Nearly half a million students living in the private-rented sector stand to benefit from proposals to be submitted next week by the National Union of Students to the Department of the Environment.
Last November the department issued a consultation paper which examined the case for licensing bedsits, hostels and other types of houses in multiple occupation. In its response the NUS is calling for a national and mandatory system of licensing such households, with landlords applying annually to their local authority for licenses.
According to the Campaign for Bedsit Rights, 2.6 million people live in houses of multiple occupation (HMOs), where they are 25 times more likely to be killed or injured in a fire than other people. Sophie Talbot, campaign worker, said: "Three people die every week in fires in HMOs, and just under 60 a week are injured."

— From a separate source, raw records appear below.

-- ==== Sys2Proof/Laws/Engine.lean ====
section
/-! SUPPORT. Who moves and what the machine's step can do; the canonical form is kept by the cuts and by the host. -/

namespace Sys2Proof.Machine

/-! ## The choice of an agent -/

/-- The chosen agent is one of the enabled ones. -/
theorem chooseAgent_mem (pick : Option Nat) (a : Agent) (rest : List Agent) (s : State) :
    (chooseAgent pick a rest s).1 ∈ a :: rest := by
  have key : ∀ k, (a :: rest).getD (k % (a :: rest).length) a ∈ a :: rest := by
    intro k
    have hk : k % (a :: rest).length < (a :: rest).length := Nat.mod_lt _ (by simp)
    rw [List.getD_eq_getElem _ _ hk]
    exact List.getElem_mem hk
  unfold chooseAgent
  split
  · simp
  · split <;> exact key _

/-- Choosing changes at most the draw counter. -/
theorem chooseAgent_state (pick : Option Nat) (a : Agent) (rest : List Agent) (s : State) :
    (chooseAgent pick a rest s).2 = s ∨ (chooseAgent pick a rest s).2 = { s with draws := s.draws + 1 } := by
  unfold chooseAgent
  split
  · exact Or.inl rfl
  · split
    · exact Or.inl rfl
    · exact Or.inr rfl

/-- A step inside a command is a step of an enabled agent; only the draw counter may have moved before it. -/
theorem commandStep_cases (pick : Option Nat) (c : CmdState) (s : State) :
    (enabledAgents c s = [] ∧ commandStep pick c s = .fault .noEnabledStep) ∨
    ∃ a s', a ∈ enabledAgents c s ∧ (s' = s ∨ s' = { s with draws := s.draws + 1 }) ∧
      commandStep pick c s = agentStep a c s' := by
  unfold commandStep
  cases h : enabledAgents c s with
  | nil => exact Or.inl ⟨rfl, rfl⟩
  | cons a rest =>
    exact Or.inr ⟨_, _, chooseAgent_mem pick a rest s, chooseAgent_state pick a rest s, rfl⟩

/-! ## The step -/

/-- The step when a transaction of the host is due. -/
theorem step_host {s : State} {op : HostOp} {rest : List Turn} (h : s.env = .host op :: rest) :
    step s = hostStep op { s with env := rest } := by
  simp only [step, plan, h]

/-- The step inside a command, when the turn is the engine's. -/
theorem step_command {s : State} {c : CmdState} (he : s.engine = .busy (.exec c)) :
    (∀ k rest, s.env = .engine k :: rest → step s = commandStep (some k) c { s with env := rest }) ∧
    (s.env = [] → step s = commandStep none c s) := by
  refine ⟨fun k rest h => ?_, fun h => ?_⟩ <;> simp only [step, plan, h, enginePlan, he]

/-- The step when the engine is quiescent and the turn is its own. -/
theorem step_quiescent {s : State} (he : isBusy s = false) :
    (∀ k rest, s.env = .engine k :: rest → step s = .next { s with env := rest }) ∧
    (s.env = [] → step s = .next s) := by
  have hq : ∀ pick (t : State), t.engine = s.engine → enginePlan pick t = .outcome (.next t) := by
    intro pick t ht
    unfold isBusy at he
    unfold enginePlan
    rw [ht]
    cases h : s.engine with
    | busy p => rw [h] at he; simp at he
    | idle => rfl
    | done => rfl
    | faulted => rfl
  refine ⟨fun k rest h => ?_, fun h => ?_⟩
  · simp only [step, plan, h, hq (some k) { s with env := rest } rfl]
  · simp only [step, plan, h, hq none s rfl]

/-- Everything the fetch phase can do (42_sequencer.md R180). -/
theorem fetchPlan_cases (s : State) :
    fetchPlan s = .outcome (.refused .hostWriteInFootprint) ∨
    (∃ a, fetchWord s = .error (.bus a) ∧
      fetchPlan s = .outcome (.next (raiseFault .busError (BitVec.ofNat 32 a) s))) ∨
    (∃ why, fetchWord s = .error (.refuse why) ∧ fetchPlan s = .outcome (.refused why)) ∨
    (∃ w e, fetchWord s = .ok w ∧ decodeWord w = .error e ∧
      fetchPlan s = .outcome (.next (raiseFault .illegalCommand w s))) ∨
    (∃ w i, fetchWord s = .ok w ∧ decodeWord w = .ok i ∧
      fetchPlan s = .exec i (noteFootprint (footprint i s) s)) := by
  unfold fetchPlan
  split
  · exact Or.inl rfl
  · cases hf : fetchWord s with
    | error e =>
      cases e with
      | bus a => exact Or.inr (Or.inl ⟨a, rfl, rfl⟩)
      | refuse why => exact Or.inr (Or.inr (Or.inl ⟨why, rfl, rfl⟩))
    | ok w =>
      cases hd : decodeWord w with
      | error e => exact Or.inr (Or.inr (Or.inr (Or.inl ⟨w, e, rfl, hd, by simp only [hd]⟩)))
      | ok i =>
        simp only [hd]
        split
        · exact Or.inl rfl
        · exact Or.inr (Or.inr (Or.inr (Or.inr ⟨w, i, rfl, hd, rfl⟩)))

/-! ## The record of the run -/

/-- Noting a footprint adds its spans and takes none away. -/
theorem mem_addSpans {x : Span} {old new : List Span} : x ∈ addSpans old new ↔ x ∈ old ∨ x ∈ new := by
  simp only [addSpans, List.mem_append, List.mem_filter, Bool.not_eq_true', List.contains_eq_mem,
    decide_eq_false_iff_not]
  tauto

/-- A host write broke the contract of 20_memory.md R77 exactly when a byte it wrote lies in one of the spans. -/
theorem contractBroken_iff {spans : List Span} {s : State} :
    contractBroken spans s = true ↔ ∃ a ∈ s.hostWrote, ∃ x ∈ spans, inSpan a x = true := by
  simp only [contractBroken, List.any_eq_true]

@[simp] theorem storedByte_of_some {s : State} {a : Nat} {v : Byte} (h : s.mem.byteAt a = some v) :
    storedByte s a = v := by
  simp only [storedByte, h]

/-- Everything the host can be given for a byte (20_memory.md R67, R76, R77). -/
theorem hostByte_cases (s : State) (addr i : Nat) :
    (isBusy s = false ∧ hostByte s addr i = .settled (storedByte s (addr + i))) ∨
    (isBusy s = true ∧ runWrites s (addr + i) = true ∧ hostByte s addr i = .settled (Config.freeByte s.draws i)) ∨
    (isBusy s = true ∧ runWrites s (addr + i) = false ∧
      hostByte s addr i = .pending (addr + i) (storedByte s (addr + i)) (Config.freeByte s.draws i)) := by
  simp only [hostByte]
  cases isBusy s <;> cases runWrites s (addr + i) <;> simp

/-- A settled byte stays, a pending one is settled or stays; a pending byte has no value while BUSY and the kept one
after the run. -/
@[simp] theorem settle_settled (w : List Span) (v : Byte) : ReadByte.settle w (.settled v) = .settled v := rfl
theorem settle_pending_written {w : List Span} {a : Nat} (k f : Byte) (h : w.any (inSpan a) = true) :
    ReadByte.settle w (.pending a k f) = .settled f := by simp only [ReadByte.settle, h, if_true]
theorem settle_pending_other {w : List Span} {a : Nat} (k f : Byte) (h : w.any (inSpan a) = false) :
    ReadByte.settle w (.pending a k f) = .pending a k f := by simp [ReadByte.settle, h]
@[simp] theorem value_settled (b : Bool) (v : Byte) : ReadByte.value b (.settled v) = some v := rfl
@[simp] theorem value_pending_busy (a : Nat) (k f : Byte) : ReadByte.value true (.pending a k f) = none := rfl
@[simp] theorem value_pending_over (a : Nat) (k f : Byte) : ReadByte.value false (.pending a k f) = some k := rfl

/-- Settling the bytes of the run before keeps their values. -/
@[simp] theorem value_close (b : Bool) (x : ReadByte) : ReadByte.value b x.close = ReadByte.value false x := by
  cases x <;> rfl

/-! ## The canonical form under the cuts and the host -/

theorem cutImage_wf {old : Memory} {s : State} (ho : Memory.wf old) (h : Memory.wf s.mem) :
    ∀ n, Memory.wf (cutImage old s n) := by
  intro n
  induction n with
  | zero => exact h
  | succ n ih =>
    rw [cutImage]
    split
    · rename_i pix _ hfp
      refine writeLE_wf ih _ fun i hi => ?_
      simp only [finalPixel] at hfp
      split at hfp
      · rename_i hpc
        have hpl := portCheck_ok_iff.mp hpc i hi
        have heq : dstAddr s (n / (imgW s).toNat) (n % (imgW s).toNat) = s.p.dst.toNat + 4 * n := by
          simp only [dstAddr, gridAddr, Nat.div_add_mod']
        rw [heq] at hpl
        exact backs_lt (plain_backs hpl)
      · simp at hfp
    · exact restore_wf ho _ _ ih

theorem cutRun_wf {s : State} (h : Memory.wf s.mem)
    (ho : ∀ ar ac acc old, s.engine = .busy (.exec (.traverse ar ac acc old)) → Memory.wf old) :
    Memory.wf (cutRun s).mem := by
  unfold cutRun
  split
  case h_5 old he => exact cutImage_wf (ho _ _ _ _ he) h _
  all_goals first | exact h | exact cutBuild_wf h

/-- The soft reset writes no byte that `cutRun` does not (70_reset_and_hazards.md R242). -/
theorem softReset_mem (s : State) : (softReset s).mem = (cutRun s).mem := rfl

/-- A write of the register port reaches memory only through the soft reset (10_state.md R43). -/
theorem regWrite_mem (idx : BitVec 6) (v : Word) (s : State) :
    (regWrite idx v s).mem = s.mem ∨ (regWrite idx v s).mem = (softReset s).mem := by
  unfold regWrite
  split
  · unfold ctrlWrite
    split
    · exact Or.inr rfl
    · refine Or.inl ?_
      have hc : ∀ x : State, (clrAction x).mem = x.mem := fun x => by
        rcases clrAction_cases x with ⟨_, h⟩ | ⟨_, _, h⟩ | h <;> rw [h]
      have hg : ∀ x : State, (goAction x).mem = x.mem := fun x => by
        rcases goAction_cases x with ⟨_, h⟩ | h <;> rw [h]
      simp only []
      split <;> split <;> simp only [hg, hc]
  · split
    · exact Or.inl rfl
    · exact Or.inl rfl
  · split
    · split
      · exact Or.inl rfl
      · exact Or.inl rfl
    · exact Or.inl rfl

/-- Every transaction of the host keeps the canonical form. -/
theorem hostStep_wf {op : HostOp} {s t : State} (h : hostStep op s = .next t) (hw : Memory.wf s.mem)
    (ho : ∀ ar ac acc old, s.engine = .busy (.exec (.traverse ar ac acc old)) → Memory.wf old) :
    Memory.wf t.mem := by
  unfold hostStep at h
  split at h
  · simp only [Host.Outcome.next.injEq] at h; rw [← h]; exact hw
  · simp only [Host.Outcome.next.injEq] at h
    rw [← h]
    rcases regWrite_mem _ _ s with e | e <;> rw [e]
    · exact hw
    · exact cutRun_wf hw ho
  · simp only [Host.Outcome.next.injEq] at h; rw [← h]; exact cutRun_wf hw ho
  · split at h
    · simp only [Host.Outcome.next.injEq] at h; rw [← h]; exact hw
    · simp at h
  · rename_i addr bs
    split at h
    · rename_i hp
      simp only [List.all_eq_true, List.mem_range] at hp
      have key : Memory.wf (s.mem.writeBytes addr.toNat bs) :=
        writeBytes_wf bs hw fun i hi => backs_lt (plain_backs (hp i hi))
      split at h
      · split at h
        · simp at h
        · simp only [Host.Outcome.next.injEq] at h; rw [← h]; exact key
      · simp only [Host.Outcome.next.injEq] at h; rw [← h]; exact key
    · simp at h

end Sys2Proof.Machine
end

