-- ==== Sys2Proof/Tests/Slice0.lean ====
section
/-! SUPPORT. Tests against the vectors of 95_test_vectors.md (V10 to V29) and, for every statement with hypotheses, a
concrete state and operands that meet all of them together. -/

namespace Sys2Proof.Tests

open Sys2Proof Sys2Proof.Machine

/-! ## Helpers -/

/-- The next state of an outcome. -/
def after (o : Host.Outcome State Fault Refusal) : Option State :=
  match o with
  | .next t => some t
  | _ => none

theorem after_some {o : Host.Outcome State Fault Refusal} {t : State} (h : after o = some t) : o = .next t := by
  cases o <;> simp_all [after]

theorem after_isSome {o : Host.Outcome State Fault Refusal} (h : (after o).isSome = true) : ∃ t, o = .next t := by
  cases o <;> simp_all [after]

/-- The value of a successful access. -/
def got {α : Type} (x : Except Stop α) : Option α :=
  match x with
  | .ok v => some v
  | .error _ => none

theorem got_some {α : Type} {x : Except Stop α} {v : α} (h : got x = some v) : x = .ok v := by
  cases x <;> simp_all [got]

/-- The refusal of an outcome. -/
def refusalOf (o : Host.Outcome State Fault Refusal) : Option Refusal :=
  match o with
  | .refused r => some r
  | _ => none

/-- A Pixel's bytes. -/
def px (r g b a : Nat) : List Byte := [BitVec.ofNat 8 r, BitVec.ofNat 8 g, BitVec.ofNat 8 b, BitVec.ofNat 8 a]

/-- A SatPixel. -/
def sp (r g b a : Nat) : Quad Word := ⟨BitVec.ofNat 32 r, BitVec.ofNat 32 g, BitVec.ofNat 32 b, BitVec.ofNat 32 a⟩

/-- The padded grid of V19. -/
def gridV19 : List Byte :=
  px 9 9 9 9 ++ px 9 9 9 9 ++ px 9 9 9 9 ++ px 9 9 9 9 ++ px 1 10 100 255 ++ px 2 20 200 255 ++ px 9 9 9 9 ++
    px 3 30 50 255 ++ px 4 40 250 255

/-- The table of V19. -/
def tableV19 : Nat → Nat → Quad Word
  | 1, 1 => sp 1 10 100 255
  | 1, 2 => sp 3 30 300 510
  | 2, 1 => sp 4 40 150 510
  | 2, 2 => sp 10 100 600 1020
  | _, _ => sp 0 0 0 0

/-- Bytes at ascending addresses. -/
def bytesFrom : (a : Nat) → List Byte → Memory
  | _, [] => []
  | a, b :: bs => (a, b) :: bytesFrom (a + 1) bs

/-- The bytes of the nine cells of a 3 by 3 table at `0x300`. -/
def tableBytes (cell : Nat → Nat → Quad Word) : Memory :=
  bytesFrom 0x300 ((List.range 9).flatMap fun i => bytesLE 16 (packSat (cell (i / 3) (i % 3))))

/-- The 3 by 3 grid of V19 with a table. -/
def gridWith (cell : Nat → Nat → Quad Word) : Memory := bytesFrom 0x200 gridV19 ++ tableBytes cell

/-- A launched machine about to fetch at `0x100`, over the 3 by 3 grid of V19, with its table built. -/
def lab : State :=
  { State.reset with
    p := { src := 0x200#32, sat := 0x300#32, dst := 0x400#32, rows := 3#32, cols := 3#32, ksize := 1#32,
           nwork := 2#32, batch := 1#32, qrow := 0#32, qcol := 0#32 }
    cp := 0x100#32
    engine := .busy .fetch
    satValid := true
    mem := gridWith tableV19 }

/-- `lab` inside a command, with `SATVALID` 0 as a build leaves it at its start. -/
def inside (c : CmdState) : State := { lab with satValid := false, engine := .busy (.exec c) }

/-- `lab` with a command word at `cp`. -/
def fetching (w : Nat) : State := { lab with mem := lab.mem.writeLE 0x100 4 w }

/-! ## Well-formedness (30_encoding.md R92) -/

theorem test_setl_register_ten_ill_formed : (Instr.setl 10#4 0#16).wellFormed = false := by decide
theorem test_seth_register_fifteen_ill_formed : (Instr.seth 15#4 0#16).wellFormed = false := by decide
theorem test_setl_register_nine_well_formed : (Instr.setl 9#4 0#16).wellFormed = true := by decide
theorem test_seth_register_nine_well_formed : (Instr.seth 9#4 0#16).wellFormed = true := by decide

/-! ## Decoding (V16; the words are written from 30_encoding.md R91 to R95) -/

theorem test_decode_nop : decodeTableWord 32 0x01000000 = some .nop := by decide
theorem test_decode_halt : decodeTableWord 32 0x02000000 = some .halt := by decide
theorem test_decode_jmp : decodeTableWord 32 0x03000002 = some (.jmp 2#24) := by decide
theorem test_decode_jmp_back : decodeTableWord 32 0x03FFFFFF = some (.jmp 0xFFFFFF#24) := by decide
theorem test_decode_setl : decodeTableWord 32 0x0890FFFF = some (.setl 9#4 0xFFFF#16) := by decide
theorem test_decode_seth : decodeTableWord 32 0x09100002 = some (.seth 1#4 2#16) := by decide
theorem test_decode_buildS : decodeTableWord 32 0x10000000 = some .buildS := by decide
theorem test_decode_buildW : decodeTableWord 32 0x11000000 = some .buildW := by decide
theorem test_decode_buildB : decodeTableWord 32 0x12000000 = some .buildB := by decide
theorem test_decode_qsum : decodeTableWord 32 0x20000000 = some .qsum := by decide
theorem test_decode_qblur : decodeTableWord 32 0x21000000 = some .qblur := by decide
theorem test_decode_qapply : decodeTableWord 32 0x22000000 = some .qapply := by decide
theorem test_decode_rdcell : decodeTableWord 32 0x23000000 = some .rdcell := by decide
/-- V15: "Command word `0x08300008` as bytes `08 00 30 08`". -/
theorem test_decode_bytes_little_endian :
    (decodeBytes [0x08#8, 0x00#8, 0x30#8, 0x08#8]).toOption = some (.setl 3#4 8#16, []) := by decide
theorem test_illegal_words :
    [0x00000000, 0xFFFFFFFF, 0x04000000, 0x13000000, 0x24000000, 0x10000001, 0x02800000, 0x08A00000, 0x09F01234,
      0x08010000, 0x083F0008].all (fun w => decodeTableWord 32 w = none) = true := by decide
theorem test_encode_words :
    encode (.jmp 0x800000#24) = 0x03800000#32 ∧ encode (.setl 0#4 0x200#16) = 0x08000200#32 ∧
      encode (.seth 1#4 2#16) = 0x09100002#32 ∧ encode .qapply = 0x22000000#32 := by decide

/-! ## Arithmetic (V10 to V14) -/

/-- The four channels alike. -/
def same (v : Nat) : Quad Word := sp v v v v

/-- A Pixel with four channels alike. -/
def samePx (v : Nat) : Quad Byte := ⟨BitVec.ofNat 8 v, BitVec.ofNat 8 v, BitVec.ofNat 8 v, BitVec.ofNat 8 v⟩

/-- The result and the flag of a law in channel R. -/
def lawR (x : Quad Int) : Nat × Bool := ((sat32 x.r).toNat, exceeds x.r)

theorem test_sat32 :
    [0, 1152, 0xFFFFFFFF, 0x100000000, 0x1FFFFFFFE, -1, -49215, -0x1FFFFFFFE].map (fun v : Int => (sat32 v).toNat) =
      [0, 1152, 0xFFFFFFFF, 0xFFFFFFFF, 0xFFFFFFFF, 0, 0, 0] := by decide
theorem test_sat8 : (sat8 310, sat8 (-290)) = (255#8, 0#8) := by decide
theorem test_colStep :
    [(255, 0xFFFFFF00), (255, 0xFFFFFF01), (0, 0xFFFFFFFF), (1, 0xFFFFFFFF)].map
        (fun q : Nat × Nat => lawR (colExact (samePx q.1) (same q.2))) =
      [(0xFFFFFFFF, false), (0xFFFFFFFF, true), (0xFFFFFFFF, false), (0xFFFFFFFF, true)] := by decide
theorem test_rowStep :
    [(4, 6), (0xFFFFFFFF, 1), (0x80000000, 0x7FFFFFFF), (0x80000000, 0x80000000)].map
        (fun q : Nat × Nat => lawR (rowExact (same q.1) (same q.2))) =
      [(10, false), (0xFFFFFFFF, true), (0xFFFFFFFF, false), (0xFFFFFFFF, true)] := by decide
theorem test_serialStep :
    [(4, 6, 4, 1), (0, 0xFFFFFFFF, 0xFFFFFFFF, 0xFFFFFFFF), (1, 0xFFFFFFFF, 5, 5), (0, 0x80000000, 0x80000000, 1)].map
        (fun q : Nat × Nat × Nat × Nat => lawR (serialExact (samePx q.1) (same q.2.1) (same q.2.2.1) (same q.2.2.2))) =
      [(13, false), (0xFFFFFFFF, false), (0xFFFFFFFF, true), (0xFFFFFFFF, false)] := by decide
theorem test_avgPix :
    avgPix 9 (sp 1152 1152 1152 2295) = 0xFF808080#32 ∧ avgPix 9 (sp 8 9 10 0) = 0xFF010100#32 ∧
      avgPix 9 (sp 2304 0 0xFFFFFFFF 0) = 0xFFFF00FF#32 ∧ avgPix 25 (sp 1790 1510 1754 5700) = 0xFF463C47#32 := by decide
theorem test_winExact : winExact (sp 2080 1220 1408 4370) (sp 440 520 600 2040) (sp 200 250 300 1165)
    (sp 20 40 60 510) = ⟨1460, 490, 568, 1675⟩ := by decide

/-! ## Layout and partition (V15, V23) -/

theorem test_pixel_layout : unpackPixel 0xFF640A01 = ⟨1#8, 10#8, 100#8, 255#8⟩ := by decide
theorem test_satPixel_layout : bytesLE 16 (packSat (sp 3 30 300 510)) =
    [3#8, 0#8, 0#8, 0#8, 0x1E#8, 0#8, 0#8, 0#8, 0x2C#8, 1#8, 0#8, 0#8, 0xFE#8, 1#8, 0#8, 0#8] := by decide
theorem test_addresses : gridAddr 0x12000 7 4 3 4 = 0x12064 ∧ gridAddr 0x20000 7 16 4 5 = 0x20210 ∧
    gridAddr 0x300 3 16 2 2 = 0x380 ∧ gridAddr 0x4000 4 4 3 3 = 0x403C := by decide

/-! ## One step each (V17 to V20, V26 to V29) -/

/-- The step run on a word placed where the next step fetches, at `cp`. -/
def runWord (s : State) (cp w : Nat) : Option State :=
  after (step (State.withFetchWord { s with cp := BitVec.ofNat 32 cp } 32 w))

theorem test_nop_wraps : (runWord lab 0xFFFFFFFC 0x01000000).map (fun t => t.cp) = some 0#32 := by decide
theorem test_halt : (runWord lab 0x120 0x02000000).map (fun t => (t.cp, t.engine)) = some (0x124#32, .done) := by
  decide
theorem test_jmp_back_wraps : (runWord lab 0 0x03FFFFFF).map (fun t => t.cp) = some 0xFFFFFFFC#32 := by decide
theorem test_jmp_most_negative : (runWord lab 0x02000000 0x03800000).map (fun t => t.cp) = some 0#32 := by
  decide
theorem test_setl_rows_clears : (runWord lab 0x100 0x08300008).map (fun t => (t.p.rows, t.satValid, t.cp)) =
    some (8#32, false, 0x104#32) := by decide
theorem test_setl_ksize_keeps : (runWord lab 0x100 0x08500003).map (fun t => (t.p.ksize, t.satValid)) =
    some (3#32, true) := by decide
theorem test_seth_sat : (runWord { lab with p := { lab.p with sat := 0x2000#32 } } 0x100 0x09100001).map
    (fun t => (t.p.sat, t.satValid)) = some (0x12000#32, false) := by decide
theorem test_illegal_step : (runWord lab 0x104 0x10000001).map (fun t => (t.fault, t.engine, t.cp)) =
    some (⟨3#8, false, 0x104#32, 0x10000001#32⟩, .faulted, 0x104#32) := by decide
/-- P7 (b): `BUILD.S` after reset raises NotLoaded. -/
theorem test_buildS_not_loaded : (runWord State.reset 0 0x10000000).map (fun t => t.fault.code) = some 1#8 := by
  decide
/-- V19: "`S-CELL (2,2)`". -/
theorem test_serial_cell : (after (step (inside (.serial 2 2)))).map (fun t => (got (satR t 2 2), t.engine)) =
    some (some (sp 10 100 600 1020), .busy (.exec (.serial 3 1))) := by decide
/-- 40_build.md R113 row 2 before row 4. -/
theorem test_buildW_bad_batch :
    (runWord { lab with p := { lab.p with batch := 0#32, src := 1#32 } } 0x100 0x11000000).map (fun t => t.fault) =
      some ⟨8#8, false, 0x100#32, 7#32⟩ := by decide
/-- V19: "Intermediate state of the two-pass strategies": column sum of cell (2,2). -/
theorem test_producer_cell :
    (after (agentStep .producer (.wave { waveStart with pr := 2, pc := 2 })
      { lab with mem := gridWith fun r c => if r = 1 ∧ c = 2 then sp 2 20 200 255 else sp 0 0 0 0 })).map
      (fun t => got (satR t 2 2)) = some (some (sp 6 60 450 510)) := by decide
theorem test_buildB_too_many_workers :
    (runWord { lab with p := { lab.p with nwork := 9#32 } } 0x100 0x12000000).map (fun t => t.fault) =
      some ⟨8#8, false, 0x100#32, 6#32⟩ := by decide
/-- 40_build.md R123 with `L = 8`, `N = 2` (P2): worker 0 has 1..3, worker 1 has 4..7. -/
theorem test_partition : (spanLo 8 2 0, spanHi 8 2 0, spanLo 8 2 1, spanHi 8 2 1) = (1, 4, 4, 8) := by decide
/-- P8: `K = 1` at (0, 0) reads the padded cell (1, 1). -/
theorem test_qsum : (runWord lab 0x140 0x20000000).map (fun t => (t.qs, t.qInexact, t.qpix)) =
    some (sp 1 10 100 255, false, 0#32) := by decide
/-- P4: a query before any build. -/
theorem test_qsum_not_valid : (runWord { lab with satValid := false } 0x10C 0x20000000).map (fun t => t.fault) =
    some ⟨7#8, false, 0x10C#32, 0#32⟩ := by decide
/-- 41_query.md R165: `K = 1` writes the Pixel's own R, G, B and alpha 255. -/
theorem test_qblur : (runWord lab 0x140 0x21000000).map (fun t => (t.qpix, t.mem.readLE 0x400 4)) =
    some (0xFF640A01#32, some 0xFF640A01) := by decide
/-- P5: an even kernel size. -/
theorem test_qapply_even_kernel :
    (runWord { lab with p := { lab.p with ksize := 4#32 } } 0x1104 0x22000000).map (fun t => t.fault) =
      some ⟨2#8, false, 0x1104#32, 4#32⟩ := by decide
theorem test_qapply_pixel : (after (step { lab with engine := .busy (.exec (.traverse 0 0 false [])) })).map
    (fun t => (t.qpix, t.mem.readLE 0x400 4, t.engine)) =
    some (0xFF640A01#32, some 0xFF640A01, .busy (.exec (.traverse 1 0 false []))) := by decide
/-- P1: `RDCELL` of (2, 2). -/
theorem test_rdcell : (runWord { lab with p := { lab.p with qrow := 2#32, qcol := 2#32 } } 0x11C 0x23000000).map
    (fun t => t.qs) = some (sp 10 100 600 1020) := by decide
theorem test_rdcell_range : (runWord { lab with p := { lab.p with qrow := 3#32 } } 0x11C 0x23000000).map
    (fun t => t.fault) = some ⟨5#8, false, 0x11C#32, 8#32⟩ := by decide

The Government estimates that carbon monoxide from faulty gas appliances kills between 30 and 40 people every year, but the campaign puts this figure at nearer to one a week. "Carbon monoxide is known as the 'great imitator' because it can easily look as if someone has died from something else, such as a heart attack," says Ms Talbot.
The NUS argues that licensing, which would require the landlord and the property to meet strict criteria, would prevent such deaths. The Campaign for Bedsit Rights goes further in its submission, calling for the licensing of the entire private-rented sector.
Concern was inflated with the death last month of two students in the West Midlands from carbon monoxide poisoning. Also a private landlord in Nottingham was fined Pounds 32,000 and ordered to pay costs of nearly Pounds 25,000 after two recent graduates died from carbon monoxide poisoning in one of his properties in 1993.
Under regulations that came into force on October 31 last year, landlords now have to have gas appliances serviced annually and provide proof of this to the tenant. After January next year any gas appliances put in or replaced in rooms where people sleep must be fitted with a device that automatically shuts off the appliance once it leaks.
The Health and Safety Executive now runs a gas safety action line - 0800 300363 - for anyone concerned about a gas appliance.